Clinical Trial Finder

Inclusion Criteria:

• - Children with neuroblastoma range in age from 0 to 14, regardless of gender; - Preoperative imaging examinations indicate patient with neuroblastoma; - Before postoperative chemotherapy, the patient's physical strength is good.

At the same time, the results of white blood cells, neutrophils, hemoglobin, platelets, and other test indicators are all within normal range, which is in line with the treatment conditions of the relevant chemotherapy and immunotherapy;

• - Preoperative pathological examination of the patient reveals neuroblastoma; - Patients have no other history of malignant tumors; - Patients voluntarily participate and sign informed consent and can comply with the study visit plan and other protocol requirements.

Exclusion Criteria:

• - Patients who are found to have distant metastasis or ascites on preoperative examination are excluded; - Patients with severe liver and kidney dysfunction, as well as those with autoimmune diseases are excluded; - Patients with severe cardiovascular disease who can not tolerate general anesthesia are excluded; - Patients who have other malignancies or blood disorders are excluded.

The clinical trial study aims to screen the genotype of children with neuroblastoma and conduct an in-depth analysis of sequencing data and tumor-specific transcripts using technologies--Deep Sequencing Technology and Third Generation Sequencing Technology. This study hopes to find new single nucleotide polymorphism and therapeutic targets.

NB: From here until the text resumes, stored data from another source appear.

/-- STORE IMAGE (R170). -/
def execStoreImage (dt : Nat) (first last : Bool) (offset : BitVec 16) (octets : List Octet) (s : State) :
    Host.Outcome State Fault Refusal :=
  s.run dt (Part.request 0x10 idleStates allRoles (Part.serveStoreImage first last offset.toNat octets))

/-- PROGRAMMING_COMPLETE (R171). -/
def execProgrammingComplete (dt : Nat) (verifyGood : Bool) (s : State) : Host.Outcome State Fault Refusal :=
  s.run dt (Part.programmingEnds verifyGood)

/-- RELOAD IMAGE (R169). -/
def execReloadImage (dt : Nat) (s : State) : Host.Outcome State Fault Refusal :=
  s.run dt (Part.request 0x11 idleStates allRoles Part.serveReload)

/-- START (R172). -/
def execStart (dt : Nat) (mode presence : Octet) (batch : BatchNo) (product : Octet) (s : State) :
    Host.Outcome State Fault Refusal :=
  s.run dt (Part.request 0x12 [.standby] allRoles (Part.serveStart mode presence batch product))

/-- QUEUE ORDER (R97). -/
def execQueueOrder (dt : Nat) (batch : BatchNo) (outlet : Octet) (limit : BitVec 32) (head tail : Octet)
    (s : State) : Host.Outcome State Fault Refusal :=
  s.run dt (Part.request 0x20 [.running] deliveryRoles
    (Part.serveQueueOrder batch outlet limit.toNat head tail))

/-- CANCEL ORDER (R100). -/
def execCancelOrder (dt : Nat) (number : Octet) (s : State) : Host.Outcome State Fault Refusal :=
  s.run dt (Part.request 0x21 [.running] deliveryRoles (Part.serveCancelOrder number.toNat))

/-- QUEUE LAUNCH (R108). -/
def execQueueLaunch (dt : Nat) (batch : BatchNo) (product : Octet) (volume : BitVec 32) (outlet : Octet)
    (s : State) : Host.Outcome State Fault Refusal :=
  s.run dt (Part.request 0x22 [.running] [.origin]
    (Part.serveQueueLaunch batch product volume.toNat outlet))

/-- FORCE LAUNCH (R112). -/
def execForceLaunch (dt : Nat) (s : State) : Host.Outcome State Fault Refusal :=
  s.run dt (Part.request 0x23 [.running] [.origin] Part.serveForceLaunch)

/-- FORCE STAGE (R87). -/
def execForceStage (dt : Nat) (batch : BatchNo) (stage : Octet) (s : State) :
    Host.Outcome State Fault Refusal :=
  s.run dt (Part.request 0x24 [.running] [.relay, .terminal, .end_] (Part.serveForceStage batch stage))

/-- RELEASE GUARD (R134). -/
def execReleaseGuard (dt : Nat) (channel : Octet) (s : State) : Host.Outcome State Fault Refusal :=
  s.run dt (Part.request 0x25 [.running] allRoles (Part.serveReleaseGuard channel))

/-- SYNC FROM (R161). -/
def execSyncFrom (dt : Nat) (station : Octet) (s : State) : Host.Outcome State Fault Refusal :=
  s.run dt (Part.request 0x26 [.running] allRoles (Part.serveSyncFrom station.toNat))

/-- READ TRAIN (R19). -/
def execReadTrain (dt : Nat) (index : Octet) (s : State) : Host.Outcome State Fault Refusal :=
  s.run dt (Part.request 0x30 [.running] allRoles (Part.serveReadTrain index.toNat))

/-- READ ORDERS (R113). -/
def execReadOrders (dt : Nat) (s : State) : Host.Outcome State Fault Refusal :=
  s.run dt (Part.request 0x31 [.running] allRoles Part.serveReadOrders)

/-- TAKE RECORD (R173). -/
def execTakeRecord (dt : Nat) (s : State) : Host.Outcome State Fault Refusal :=
  s.run dt (Part.request 0x32 [.running] allRoles Part.serveTakeRecord)

/-- UNKNOWN REQUEST CODE: answered with VALUE, whatever the part state (R166; log entry 21). -/
def execUnknownRequestCode (dt : Nat) (code : Octet) (s : State) : Host.Outcome State Fault Refusal :=
  s.run dt (Part.respond code .value [])

/-- PORT FRAME DISCARDED (R166). -/
def execPortFrameDiscarded (dt : Nat) (s : State) : Host.Outcome State Fault Refusal :=
  s.run dt Part.countDiscarded

end Sys2Proof.Machine
end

Firstly, researchers collect tumor tissues and adjacent normal tissues of 20 children with neuroblastoma meeting the inclusion criteria and collect their clinical data. In this experiment, the tumor tissue of children with neuroblastoma will be used as the experimental group, and the adjacent normal tissue will be used as the control group. Secondly, researchers will find differentially expressed genes using Deep Sequencing technology and Third Generation Sequencing Technology to sequence 7 neuroblastoma cell lines. The expression of the transcription isoforms was divided into one group of N-myc gene amplification and another group of N-myc gene non-amplification by using Third Generation Sequencing Technology. After extracting the total RNA from tissues, researchers check the RNA's purity, concentration, and integrity. If the RNA is tested up to standard, researchers will build a gene library. After the construction of the gene library is completed, researchers will use the machine to sequence tissues. Finally, survival analysis and repeated measurements will be used to analyze the data of the experimental group and control group in this experiment. T-test will be used for measurement data. χ2 test will be used for counting data. Kaplan-Meier method and Cox regression analysis will be used for survival analysis. All statistical analyses will be performed using Statistical Analysis Software (Stata 26.0). P < 0.05 is considered significant.

Arms

: neuroblastoma group

The resected tumor tissue of patients with neuroblastoma was taken by surgical operation as experimental group.

: Normal tissue adjacent to the tumor group

The normal tissue adjacent to tumor of patients with neuroblastoma was taken by surgical operation as control group.

Interventions

Procedure: - Personalized surgical therapy of neuroblastoma

If the size of the tumor tissue is too large, the doctor gives the patient chemotherapy and then performs surgery to remove the tumor. In this study, the genotypes of children with neuroblastoma are screened by using Deep Sequencing Technology and Third Generation Sequencing Technology, and the treatment will be performed according to different therapeutic modalities.